In reactie op de hoge inflatie hebben verschillende centrale banken de rente sterk verhoogd. Aanvankelijk gingen zij ervan uit dat de inflatie – als gevolg van knelpunten in de toeleveringsketen en de stijgende prijzen van energie en grondstoffen – tijdelijk zou zijn. Maar door de krappe arbeidsmarkt, loongroei en hogere inflatieverwachtingen besloten de centrale banken om de rente toch verder te verhogen. Daarmee hoopten zij het vraagoverschot binnen de perken te houden, en hun geloofwaardigheid te herstellen in de strijd tegen de inflatie. Deze renteverhogingen zijn vanuit historisch perspectief gezien vrij fors. Zeker wanneer we ze vergelijken met die van de afgelopen dertig jaar; hoewel het niveau van de rentetarieven in relatieve zin nog steeds niet ontzettend hoog is.
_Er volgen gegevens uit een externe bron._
-- ==== Sys2Proof/Machine/State.lean ====
section
/-! DEFINITION. Machine/State.lean: everything the spec gives the machine, as plain data. Objects of the dictionary live in
`nums` and `blobs` (one home each, by key); everything else is a field of a unit's own structure. -/
namespace Sys2Proof.Machine

/-- A value of an object: a number (BOOL, integers, TIME96 as a count of 2⁻¹⁶ ns, BOUND80 as its code) or bytes (R8). -/
inductive Val where
  | num (v : Int)
  | oct (b : List Byte)
  deriving DecidableEq, Repr

/-- What the module as a whole is in (R488, R492–R494, R512, R352). Every mode but `running` and `recovery` shows the absent-state. -/
inductive Mode where
  | unpowered | running | resetHeld | safe | tamperHold | pastS4 | overVoltage | decommissioned | recovery
  deriving DecidableEq, Repr

/-- Who made a change that the journal records (R55, R57, R60, R391). -/
inductive Origin where
  | module | gnss | hinge | session (n : Nat)
  deriving DecidableEq, Repr

/-- One entry of the change journal ("Journal entry", R391–R393). The bytes of an entry are formed from it. -/
structure JEntry where
  kind : Nat
  result : Nat
  seq : Nat
  epoch : Nat
  time : Nat
  bound : Nat
  iface : Nat
  port : Nat
  session : Nat
  credential : Nat
  index : Nat
  sub : Nat
  flags : Nat
  group : Nat
  old : List Byte
  oldLen : Nat
  new : List Byte
  newLen : Nat
  chain : Nat
  origin : Origin
  /-- Bytes of the ring written before it since the start: its place (R395). -/
  pos : Nat := 0
  deriving DecidableEq, Repr

/-- The ring, the NOR tail and the chain of the journal (R393–R397). -/
structure Journal where
  /-- Entries in the ring, newest first. -/
  ring : List JEntry := []
  /-- Entries in the journal tail in NOR, newest first (R396). -/
  tail : List JEntry := []
  /-- SEQ of the next entry; SEQ of the first entry ever written is 0 (R393). -/
  next : Nat := 0
  /-- CHAIN of the newest entry (R393). -/
  chain : Nat := 0
  /-- Open epoch, and the tick at which it opened (R394). -/
  epoch : Nat := 0
  openedAt : Nat := 0
  /-- Epochs below this one are closed and their keys disclosed (R394). -/
  disclosed : Nat := 0
  /-- Bytes of the ring written since the start. -/
  head : Nat := 0
  /-- SEQ of the oldest entry still in the ring (R395). -/
  oldest : Nat := 0
  /-- Tick of the last copy to the NOR tail (R396). -/
  lastTailCopy : Nat := 0
  deriving DecidableEq, Repr

/-- What a raise tells the collector beside its source and class ("Fault record"). -/
structure FaultInfo where
  detail : Nat := 0
  master : Nat := 0xFF
  access : Nat := 0
  address : Nat := 0
  suspect : Bool := false
  deriving DecidableEq, Repr

/-- The first error a source captured (R463). -/
structure Capture where
  base : Nat
  info : FaultInfo
  firstAt : Nat
  deriving DecidableEq, Repr

/-- The counting window of a source (R461): opened at a tick with the N and W then in force. -/
structure Window where
  count : Nat
  openedAt : Nat
  n : Nat
  w : Nat
  deriving DecidableEq, Repr

/-- What the collector keeps for one source (R460–R464). -/
structure FaultSrc where
  code : Nat
  live : Bool := false
  sticky : Bool := false
  capture : Option Capture := none
  classSticky : Option Nat := none
  level : Nat := 0
  window : Option Window := none
  raises : Nat := 0
  lastAt : Nat := 0
  /-- Tick of the latest raise, or of the latest fall of LEVEL (R461). -/
  decayFrom : Nat := 0
  /-- Base class of the latest raise that was reacted to (R457). -/
  lastBase : Nat := 0
  deriving DecidableEq, Repr

/-- A unit restart that runs (R456, R457, R464). -/
structure Restart where
  source : Nat
  unit : Nat
  began : Nat
  base : Nat
  /-- It has not completed 1 s after it began, and its source was raised again. -/
  late : Bool := false
  deriving DecidableEq, Repr

/-- The keep record (R62). -/
structure KeepRecord where
  mts : Nat
  keepCount : Nat
  bound : Nat
  utcOffset : Int
  leapPending : Int
  leapInstant : Int
  deriving DecidableEq, Repr

/-- The KEEP island: what survives while VKEEP is held (R62, R460, R468, R489). -/
structure Keep where
  /-- Count of keep ticks, U48. -/
  count : Nat := 0
  /-- Double-buffered records, each with whether its CRC-32 is valid: the last complete one is used (R62). -/
  recA : Option KeepRecord := none
  recB : Option KeepRecord := none
  /-- Which of the two is the last complete one. -/
  lastIsB : Bool := false
  /-- Tick at which the count was last brought up to date. -/
  tick : Nat := 0
  /-- The whole MTS seconds whose record was written, as closed ranges, the latest first (R54, R62). -/
  written : List (Nat × Nat) := []
  /-- The island powered up afresh since the last start (R65, R489). -/
  afresh : Bool := true
  /-- Sticky-only fault sources with the class they were raised at (R460, R470). -/
  stickyOnly : List (Nat × Nat) := []
  /-- The last-C4 record, and whether the journal has taken it (R468, R469). -/
  lastC4 : Option (List Byte) := none
  lastC4Journalled : Bool := false
  /-- KEEP_VOLT is armed (R489). -/
  voltArmed : Bool := false
  poweredAt : Nat := 0
  /-- TAMPER_HOLD marker and owner-acknowledge state of the tamper monitor (R360–R363). -/
  holdMarker : Bool := false
  deriving DecidableEq, Repr

/-- The signal lands ("Lands", R518), one row of the table or one of its numbered lands each. -/
inductive Land where
  | portTx (p : Nat) | portRx (p : Nat) | mgmtTx | mgmtRx | hingeTx | hingeRx | ddr | ddrSupply | refin (n : Nat) | atomPps | atomClk
  | atomLock | atomRx | atomTx | atomDac | clkout (c : Nat) | ppsout (n : Nat) | gnssPps | todout (t : Nat) | todin (t : Nat) | rfin
  | antBias | hspiIn | hspiIo | hostIrqN | sdClk | sdIo | healthOut | peerIn | tamper | tmesh | resetN | pgOut | shutterStat | jtagIn | tdo
  deriving DecidableEq, Repr

/-- What a land shows (R167, R494, R518, R520): it carries its unit's signal; a level; high-impedance without and with bias; a pair static
with P low and N high; a transmitter squelched at the common-mode level; an input with its pull or termination; a fail-safe input; a supply
on or off; the last code held; DC-blocked only; low through a passive resistor; the three parked states of an absent unit; and, of a port's
transmitter while its link is down, remote fault ordered sets or the Clause 37 advertisement (R205, R227). -/
inductive Level where
  | signal | low | high | highZ | biased | staticPair | squelched | input | failSafe | on | off | held | blocked | passiveLow
  | parkedTx | parkedRx | parkedRf | remoteFault | autoNeg (fullDuplex pause : Bool)
  deriving DecidableEq, Repr

/-- Every land, in the order of the table. -/
def lands : List Land :=
  (List.range 16).map .portTx ++ [.mgmtTx, .hingeTx] ++ (List.range 16).map .portRx ++ [.mgmtRx, .hingeRx, .ddr, .ddrSupply] ++
  (List.range 8).map .refin ++ [.atomPps, .atomClk, .atomLock, .atomRx, .atomTx, .atomDac] ++ (List.range 12).map .clkout ++
  (List.range 4).map .ppsout ++ [.gnssPps, .todout 0, .todout 1, .todin 0, .todin 1, .rfin, .antBias, .hspiIn, .hspiIo, .hostIrqN, .sdClk,
  .sdIo, .healthOut, .peerIn, .tamper, .tmesh, .resetN, .pgOut, .shutterStat, .jtagIn, .tdo]

/-- The state of a land with neither VIN nor VKEEP present (R518, fourth column). -/
def unpoweredLevel : Land → Level
  | .ddrSupply | .antBias => .off
  | .refin _ | .atomPps | .atomClk | .atomLock | .atomRx | .todin _ | .hspiIn | .hspiIo | .sdIo | .peerIn | .resetN | .jtagIn => .failSafe
  | .ppsout _ | .gnssPps | .healthOut | .pgOut => .passiveLow
  | .rfin => .blocked
  | _ => .highZ

/-- The lands the module drives as levels (R494, R495, R518, R481, R368). -/
structure Pins where
  healthOut : Bool := false
  pgOut : Bool := false
  shutterStat : Nat := 0
  hostIrqN : Bool := true
  /-- Every port transmitter squelched; PPSOUT and GNSSPPS held low; CLKOUT high-impedance with bias; TODOUT idle-high;
  no heartbeat (the outputs of the absent-state). -/
  outputsAbsent : Bool := true
  antBias : Bool := false
  /-- What every land shows (R518, R520). -/
  levels : List (Land × Level) := lands.map (fun l => (l, unpoweredLevel l))
  deriving DecidableEq, Repr

/-- One request in a session's segment buffer (R378); a read copy with whether its last segment has been sent. -/
inductive SegBuf where
  | empty
  | readCopy (key : Nat) (bytes : List Byte) (sent : Bool)
  | writing (key : Nat) (bytes : List Byte)
  deriving DecidableEq, Repr

/-- A Transom session (R370–R378). -/
structure Session where
  /-- 0 CLOSED, 1 PENDING, 2 OPEN. -/
  state : Nat := 0
  /-- INTERFACE of "Journal entry": 1 MGMT, 2 data port, 3 host link; and the data port. -/
  iface : Nat := 0
  port : Nat := 0xFF
  /-- Address (16 bytes) and UDP port (2 bytes) of the peer. -/
  peer : List Byte := List.replicate 18 0
  /-- The module's address that it runs on (R365, R366). -/
  own : List Byte := List.replicate 16 0
  vlan : Nat := 0
  keyId : Nat := 0
  slot : Nat := 0
  /-- Highest accepted SEQ and the accepted ones within the window of 64 (R370). -/
  rxHigh : Nat := 0
  rxSeen : List Nat := []
  txSeq : Nat := 0
  openedAt : Nat := 0
  openedTick : Nat := 0
  lastAccepted : Nat := 0
  inFlight : List Nat := []
  seg : SegBuf := .empty
  /-- READs with ORDERED set that wait for earlier responses (R376): object key and request. -/
  held : List (Nat × Req) := []
  requests : Nat := 0
  serverNonce : Nat := 0
  clientNonce : Nat := 0
  deriving DecidableEq, Repr

/-- The Latch (R380–R383). -/
structure Latch where
  holder : Nat := 0
  /-- Tick from which the lease of 3,000 ms runs. -/
  leaseFrom : Nat := 0
  /-- Tick at which the election window opened, and the claims in it: session and TAG. -/
  electionFrom : Option Nat := none
  claims : List (Nat × Nat) := []
  deriving DecidableEq, Repr

/-- One write of a commit group (R385). -/
structure GWrite where
  key : Nat
  val : Val
  deriving DecidableEq, Repr

/-- A commit group (R384–R389). -/
structure Group where
  id : Nat
  /-- 0 open, 1 committed, 2 staged. -/
  state : Nat := 0
  writes : List GWrite := []
  bytes : Nat := 0
  atI : Nat := 0
  /-- The owner's session, and the tick at which that session opened. -/
  session : Nat := 0
  opened : Nat := 0
  /-- Order of the commits. -/
  order : Nat := 0
  deriving DecidableEq, Repr

/-- What leaves the module: the model's own record of it, newest first. -/
inductive Out where
  | response (sess op status tag index sub flags offset total : Nat) (value : List Byte)
  | openResp (iface sess status nonce : Nat)
  | notify (sess event arg status object : Nat)
  | close (sess reason : Nat)
  | hostFrame (bytes : List Byte)
  | hostStatus (byte : Nat)
  | enrolResp (iface : Nat) (ephemeral : Nat)
  | enrolDone (iface status : Nat)
  | tx (port queue : Nat) (f : Frame) (te : Nat)
  /-- A frame ended early: its bytes before the stomped FCS, and that FCS (R224). -/
  | stomp (port sent fcs : Nat)
  | ppsEdge (n : Nat) (atI : Nat) (rising : Bool) (width : Nat)
  | gnssPps (atI : Nat) (width : Nat)
  | sentence (t : Nat) (text : List Byte)
  | dac (code : Nat)
  | uart (bytes : List Byte)
  | esmc (port ql ecode : Nat) (event : Bool)
  | hinge (kind : Nat) (data : List Byte)
  | strobe (atI : Nat) (step : Int)
  /-- A DMA channel interrupts the core that issued a descriptor, named by its IOVA ("DMA descriptor"). -/
  | dmaNotify (channel iova : Nat)
  deriving DecidableEq, Repr

/-- A time replica (R15–R22): 0 CORE, 1 GNSS, 16 + p for port Pp, as `Obj.REPLICA_STATE` numbers them. -/
structure Replica where
  id : Nat
  /-- Tick of the last accepted strobe, and of the first returning strobe while stale (R18, R21, R22). -/
  lastStrobe : Nat := 0
  returning : Option Nat := none
  /-- Consecutive good strobes since the reload (R21). -/
  good : Nat := 0
  /-- Timestamps of the present strobe interval: still held, and handed on (R20). -/
  held : Nat := 0
  handedOn : Nat := 0
  /-- MTS of the last accepted strobe, in 2⁻¹⁶ ns. -/
  strobeAt : Nat := 0
  /-- Epoch bound in force in the island (R89). -/
  bound : Nat := 1208925819614629174706175
  /-- Whether the strobe delay has been measured, and tick and die temperature of the last delay measurement (R16). -/
  measured : Bool := false
  measuredTick : Nat := 0
  measuredTemp : Int := 0
  /-- A C2 was raised for this spell of staleness (R22). -/
  raisedC2 : Bool := false
  deriving DecidableEq, Repr

/-- A step that waits for its strobe tick (R48–R51). -/
structure PendingStep where
  /-- Offset in 2⁻¹⁶ ns. -/
  offset : Int
  /-- The instant of the step tick, in 2⁻⁴⁸ ns of MTS. -/
  atI : Nat
  owner : Bool
  session : Nat
  setTime : Bool
  /-- The instant at which it was announced, in 2⁻⁴⁸ ns of MTS (R266). -/
  told : Nat := 0
  deriving DecidableEq, Repr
Al vóór de recente onrust op de financiële markten stelden het Internationaal Monetair Fonds (IMF) en de Europese Centrale Bank (ECB) in 2022 in hun rapporten over de financiële stabiliteit vast dat een hogere centralebankrente tot verhoogde risico’s zou kunnen leiden. Deze bezorgdheid lijkt te zijn ingegeven door de gangbare opvattingen over het ontstaan van financiële crises, en de rol daarbij van rentetarieven.
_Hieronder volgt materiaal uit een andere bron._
-- ==== Sys2Proof/Machine/Collector.lean ====
section
/-! DEFINITION. Machine/Collector.lean: the fault collector's shared operation (R456–R470), the absent-state (R494), and the keep
record (R62). -/
namespace Sys2Proof.Machine

/-- What "Fault sources" and its companions in spec/19, spec/20 and spec/21 state of a source. -/
structure SrcInfo where
  stickyOnly : Bool := false
  cap : Option Nat := none
  present : Bool := true

/-- The table of sources: `none` is a code absent from it (R460, R462, R465). -/
def srcInfo (v : Variant) (code : Nat) : Option SrcInfo :=
  let n := code % 256
  let port (cap : Option Nat) : Option SrcInfo := if n < 16 then some { cap := cap, present := n < nPorts v } else none
  match code / 256 with
  | 0x00 => if n = 0 then some { stickyOnly := true } else none
  | 0x01 => if n < 8 then some { stickyOnly := true, present := n ≠ 5 || hasGnss v } else none
  | 0x02 => if n < 8 then some { stickyOnly := true } else none
  | 0x03 => if n = 0 then some { stickyOnly := true } else none
  | 0x04 => if n = 0 then some { cap := some 1 } else none
  | 0x05 => if n = 0 then some { cap := some 3 } else none
  | 0x06 => if n = 0 then some { cap := some 1 } else none
  | 0x08 => if n = 0 then some {} else none
  | 0x09 => if n < 4 then some { cap := some 3 } else none
  | 0x0A => if n < 2 then some { cap := some 2 } else none
  | 0x0B => if n = 0 then some {} else none
  | 0x10 =>
    if n = 0 then some { cap := some 2 } else if n = 1 then some { cap := some 2, present := hasGnss v }
    else if 0x10 ≤ n ∧ n < 0x20 then some { cap := some 2, present := n - 0x10 < nPorts v } else none
  | 0x11 =>
    if n < 0x1E then
      some { cap := some 1, present := if n = 8 then hasGnss v else if 14 ≤ n then decide (n - 14 < nPorts v) else true }
    else none
  | 0x12 => if n < 16 then some { cap := some 2, present := n < nTdcs v } else none
  | 0x13 => if n = 0 then some { cap := some 2, present := hasGnss v } else none
  | 0x14 => port (some 2)
  | 0x15 => port (some 1)
  | 0x16 => if n = 0 then some { cap := some 3 } else none
  | 0x17 => if n = 0 then some { cap := some 3 } else none
  | 0x18 => if n < 32 then some { cap := some 1 } else none
  | 0x19 => if n = 0 then some { cap := some 3 } else none
  | 0x1A => if n = 0 then some { cap := some 3 } else none
  | 0x1B => if n = 0 then some { cap := some 2 } else none
  | 0x1C => if n = 0 then some { cap := some 3 } else none
  | 0x20 => if n < 10 then some { cap := some 1 } else none
  | 0x21 => if n < 2 ∨ (0x10 ≤ n ∧ n < 0x30) then some { cap := some 1 } else none
  | 0x22 => if n < 5 ∨ (0x10 ≤ n ∧ n < 0x18) ∨ (0x20 ≤ n ∧ n < 0x25) then some { cap := some 2 } else none
  | 0x23 => if n < 5 ∨ (0x10 ≤ n ∧ n < 0x18) ∨ (0x20 ≤ n ∧ n < 0x25) then some { cap := some 1 } else none
  | 0x24 => if n < 8 then some { cap := some 1 } else none
  | 0x25 => if n < 5 then some { cap := some 3 } else none
  | 0x30 => if n = 0 then some { cap := some 2 } else none
  | 0x31 => port (some 1)
  | 0x32 | 0x33 => if n = 0 then some { cap := some 1 } else none
  | 0x34 => if n = 0 then some {} else none
  | 0x35 => if n = 0 then some { cap := some 1 } else none
  | 0x38 | 0x39 | 0x3A | 0x3B => if n = 0 then some { cap := some 1 } else none
  | _ => none

/-- The unit a C2 raise of a source restarts ("A C2 raise on a source without a unit of its own", spec/18). -/
def unitOf (code : Nat) : Nat :=
  let n := code % 256
  match code / 256 with
  | 0x01 => if n = 5 then 0x1300 else 0
  | 0x10 => if n = 0 then 0x1B00 else if n = 1 then 0x1300 else 0x1400 + (n - 0x10)
  | 0x20 => if n = 7 ∨ n = 8 then code else 0
  | 0x22 | 0x23 =>
    if n < 5 then 0x2500 + n else if 0x10 ≤ n ∧ n < 0x18 then 0x2400 + (n - 0x10)
    else if n = 0x20 then 0x1700 else if n = 0x21 then 0x1300 else if n = 0x23 then 0x1C00
    else if n = 0x24 then 0x1B00 else 0
  | 0x05 | 0x09 | 0x12 | 0x13 | 0x14 | 0x16 | 0x17 | 0x19 | 0x1A | 0x1B | 0x1C | 0x24 | 0x25 | 0x30 => code
  | _ => 0

/-- What the collector holds for a source. -/
def faultOf (s : State) (code : Nat) : FaultSrc := (s.faults.find? (fun f => f.code = code)).getD { code := code }

/-- Insert or replace a source's record, in ascending order of the code (R458). -/
def insertFault (f : FaultSrc) : List FaultSrc → List FaultSrc
  | [] => [f]
  | g :: r => if f.code < g.code then f :: g :: r else if f.code = g.code then f :: r else g :: insertFault f r

def putFault (f : FaultSrc) (s : State) : State := { s with faults := insertFault f s.faults }

/-- N and W for a window that opens now: an entry of `FAULT_OVERRIDES` for the instance, else one with instance 0xFF, else the
defaults (R461, R462). -/
def overrideOf (code : Nat) : List Byte → Option (Nat × Nat)
  | a :: b :: n :: _ :: w1 :: w0 :: r =>
    if a.toNat * 256 + b.toNat = code then some (n.toNat, w1.toNat * 256 + w0.toNat) else overrideOf code r
  | _ => none

def faultNW (s : State) (code : Nat) : Nat × Nat :=
  match overrideOf code (getB s Obj.FAULT_OVERRIDES) with
  | some x => x
  | none =>
    match overrideOf (code / 256 * 256 + 0xFF) (getB s Obj.FAULT_OVERRIDES) with
    | some x => x
    | none => (getNat s Obj.FAULT_N, getNat s Obj.FAULT_W)

/-- The 56 bytes of a fault record ("Fault record"). -/
def faultRecord (v : Variant) (f : FaultSrc) (stickyBit : Bool) : List Byte :=
  let si := (srcInfo v f.code).getD {}
  let flags := (if f.live then 1 else 0) + (if stickyBit then 2 else 0) + (if f.capture.isSome then 4 else 0) +
    (if si.stickyOnly then 8 else 0) + (if (f.capture.map (·.info.suspect)).getD false then 16 else 0)
  let i := (f.capture.map (·.info)).getD {}
  be 2 f.code ++ be 1 flags ++ be 1 (f.classSticky.getD 0xFF) ++ be 1 ((f.capture.map (·.base)).getD f.lastBase) ++
    be 1 f.level ++ be 1 ((f.window.map (·.count)).getD 0) ++ be 1 (si.cap.getD 0xFF) ++ be 4 f.raises ++ be 1 i.master ++
    be 1 i.access ++ be 2 0 ++ be 8 i.address ++ be 4 i.detail ++ t96Bytes ((f.capture.map (·.firstAt)).getD 0) ++
    t96Bytes f.lastAt ++ be 4 0

/-- The sticky bit of a source: in the KEEP island for a sticky-only one (R460). -/
def stickyBit (s : State) (code : Nat) : Bool :=
  if ((srcInfo s.variant code).getD {}).stickyOnly then s.keep.stickyOnly.any (fun p => p.1 = code)
  else (faultOf s code).sticky

/-! ### The keep record and the absent-state -/

/-- The keep counter has run on (R62): U48. -/
def keepAdvance (n : Nat) (s : State) : State :=
  let c := (s.keep.count + n) % 281474976710656
  setN Obj.KEEP_COUNT c { s with keep := { s.keep with count := c, tick := s.now } }

/-- Keep ticks in a number of TCLK ticks at 32.768 kHz, and the most that an oscillator 1×10⁻³ away and an unknown phase move them. -/
def keepTicks (d : Nat) : Nat × Nat := (d * 32768 / sT, d * 32768 / (1000 * sT) + 1)

/-- The keep count at this tick where no event tells it: a free value within the oscillator's range (R62, R64). -/
def keepToNow (s : State) : State :=
  let e := keepTicks (s.now - s.keep.tick)
  keepAdvance (e.1 - e.2 + Config.freeNat s.freeCtr % (2 * e.2 + 1)) (nextFree s)

/-- Write a keep record into the copy that is not the last complete one (R62). The bound it holds is the epoch bound, which no later
instant of the epoch exceeds. -/
def writeKeep (s : State) : State :=
  let r : KeepRecord :=
    { mts := s.ts.mts, keepCount := s.keep.count, bound := (getN s Obj.BOUND).toNat,
      utcOffset := getN s Obj.CURRENT_UTC_OFFSET, leapPending := getN s Obj.LEAP_PENDING,
      leapInstant := getN s Obj.LEAP_INSTANT }
  { setN Obj.KEEP_VALID 1 s with keep :=
    if s.keep.lastIsB then { s.keep with recA := some r, lastIsB := false, written := markDone (mtsSec s) s.keep.written }
    else { s.keep with recB := some r, lastIsB := true, written := markDone (mtsSec s) s.keep.written } }

/-- The final record, of this tick's MTS and keep count, while `TS_STATE` is not UNKNOWN (R62, R492). -/
def finalKeep (s : State) : State := if getN s Obj.TS_STATE = 0 then s else writeKeep (keepToNow s)

/-- The last record complete with a valid CRC (R62). -/
def keepRecord (s : State) : Option KeepRecord :=
  if s.keep.lastIsB then (match s.keep.recB with | some r => some r | none => s.keep.recA)
  else (match s.keep.recA with | some r => some r | none => s.keep.recB)

/-- Take the absent-state in a mode: every output that runs is cut short, key RAM is cleared where the supply stops, committed
groups are discarded (R389, R494, spec/13 "Shutters"). -/
def goAbsent (m : Mode) (s : State) : State :=
  { s with
    mode := m, groups := [], restarts := [], restartsDue := [],
    keys := if m = .resetHeld then s.keys else { s.keys with ram := false },
    power := { s.power with ddrOn := decide (m = .resetHeld), queue := [], notices := [], gnssOn := false } }

/-- R468: HEALTH_OUT low, the last-C4 record, the keep record ended, the absent-state. -/
def safeState (f : FaultSrc) (withCapture : Bool) (s : State) : State :=
  let rec0 := faultRecord s.variant (if withCapture then f else { f with capture := none }) true
  let s1 := { s with keep := { s.keep with lastC4 := some rec0, lastC4Journalled := false } }
  let s2 :=
    if f.code = 0x0800 ∨ f.code = 0x0900 ∨ f.code = 0x0000 then
      { setN Obj.KEEP_VALID 0 s1 with keep := { s1.keep with recA := none, recB := none } }
    else finalKeep s1
  goAbsent .safe s2

/-! ### Raises -/

/-- A unit restart runs already for a source's unit (R457). -/
def restarting (s : State) (unit : Nat) : Bool := s.restarts.any (fun r => r.unit = unit)

/-- The reaction of a class other than C4 (R456): C2 and above restart the unit; C3 sets CLASS_STICKY 3, which holds the role
(R466). -/
def react (effects : Nat → State → State) (code base cls : Nat) (s : State) : State :=
  let u := unitOf code
  if 2 ≤ cls ∧ u ≠ 0 ∧ restarting s u = false then
    effects u { s with restarts := { source := code, unit := u, began := s.now, base := base } :: s.restarts }
  else s

/-- A window still open now (R461). -/
def openWindow (s : State) (f : FaultSrc) : Option Window :=
  match f.window with
  | some w => if s.now < w.openedAt + w.w * sT then some w else none
  | none => none

/-- Counter of a class (R456). -/
def classCounter : Nat → Nat
  | 0 => Obj.FAULTS_C0 | 1 => Obj.FAULTS_C1 | 2 => Obj.FAULTS_C2 | _ => Obj.FAULTS_C3

/-- The replica of the island where a source's faults are detected: CORE, GNSS or a port; the TIME and SWITCH islands hold none (R15). -/
def replicaOf (code : Nat) : Option Nat :=
  let n := code % 256
  match code / 256 with
  | 0x08 | 0x09 | 0x0A | 0x0B | 0x11 | 0x12 | 0x16 | 0x33 => none
  | 0x13 => some 1
  | 0x14 | 0x15 | 0x31 => some (16 + n)
  | 0x10 => some n
  | _ => some 0

/-- A capture's timestamp from a stale replica sets TIME_SUSPECT (R463). -/
def withSuspect (s : State) (code : Nat) (i : FaultInfo) : FaultInfo :=
  match replicaOf code with
  | some r => { i with suspect := decide (getN s (Obj.REPLICA_STATE r) ≠ 0) }
  | none => i

/-- A raise of a source at a base class: counting and escalation (R461), the capture (R463), the reaction (R456).
`effects` is what a restart does to a unit. -/
def raiseWith (effects : Nat → State → State) (code base : Nat) (info : FaultInfo) (s : State) : State :=
  match srcInfo s.variant code with
  | none => s
  | some si =>
    if s.mode = .safe ∨ s.mode = .unpowered ∨ si.present = false then s
    else if base = 0 then
      let f := faultOf s code
      bump Obj.FAULTS_C0 (putFault { f with raises := (f.raises + 1) % 4294967296, lastAt := mts96 s } s)
    else
      let f0 := faultOf s code
      let f := { f0 with raises := (f0.raises + 1) % 4294967296, lastAt := mts96 s, decayFrom := s.now, lastBase := base }
      if si.stickyOnly then
        let old := ((s.keep.stickyOnly.find? (fun p => p.1 = code)).map (·.2)).getD 0
        let s1 := { s with keep := { s.keep with
          stickyOnly := (code, max old base) :: s.keep.stickyOnly.filter (fun p => p.1 ≠ code) } }
        let s2 := putFault { f with classSticky := some (max base (f.classSticky.getD 0)) } s1
        if base = 4 then safeState f (code ≠ 0) s2
        else react effects code base base (bump (classCounter base) s2)
      else
        let cap := si.cap.getD base
        let counted := base = 1 ∨ base = 2
        let win := openWindow s f0
        let nw := faultNW s code
        let w : Window := match win with
          | some w => { w with count := w.count + 1 }
          | none => { count := 1, openedAt := s.now, n := nw.1, w := nw.2 }
        let esc := decide (counted ∧ w.n < w.count)
        let cls := if counted then max base (min cap (base + f0.level + (if esc then 1 else 0))) else base
        let f1 := { f with
          window := if counted then (if esc then none else some w) else f0.window,
          level := if esc then min 3 (f0.level + 1) else f0.level,
          live := f0.live || (decide (2 ≤ cls) && decide (unitOf code ≠ 0)),
          sticky := true,
          capture := if f0.sticky then f0.capture
            else some { base := base, info := withSuspect s code info, firstAt := mts96 s },
          classSticky := some (max cls (f0.classSticky.getD 0)) }
        let s1 := putFault f1 s
        let s2 := if esc then bump Obj.ESCALATIONS s1 else s1
        if cls = 4 then safeState f1 true s2
        else
          let s3 := bump (classCounter cls) s2
          let s4 :=
            if f0.sticky = false ∨ esc ∨ f0.classSticky.getD 0 < cls then
              journal { kind := 7, key := Obj.FAULT_RECORD, new := faultRecord s.variant f1 true } s3
            else bump Obj.RAISES_UNJOURNALLED s3
          react effects code base cls s4

/-- Set or end the live bit of a source whose cause is a condition (R464). -/
def setLive (code : Nat) (b : Bool) (s : State) : State :=
  if (faultOf s code).live = b then s else putFault { faultOf s code with live := b } s

end Sys2Proof.Machine
end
In dit artikel analyseer ik empirisch of hogere rentes inderdaad een grote voorspellingskracht hebben voor financiële crises.
Financiële crises
Om tot een analyse van financiële crises te komen, is het nuttig om eerst inzichtelijk te maken wat een financiële crisis nou precies kenmerkt. Hoewel financiële instabiliteit vele facetten heeft, is het meest voor de hand liggende kenmerk dat van een grootscheeps (dreigend) faillissement van financiële instellingen. Het gaat dan met name om banken, maar ook om niet-bancaire partijen, zoals geldmarktfondsen. Zelfs in principe gezonde instellingen kunnen zonder financiering failliet gaan. Het meest bekende voorbeeld is een bankrun waarbij heel veel rekeninghouders tegelijkertijd hun geld bij een bank weghalen. Dergelijke bankruns blijven niet beperkt tot banken. Ze kunnen ook niet-bancaire partijen treffen als de tegoeden direct opeisbaar zijn. Dat gebeurde bijvoorbeeld bij geldmarktfondsen in de Verenigde Staten tijdens de financiële crisis van 2008.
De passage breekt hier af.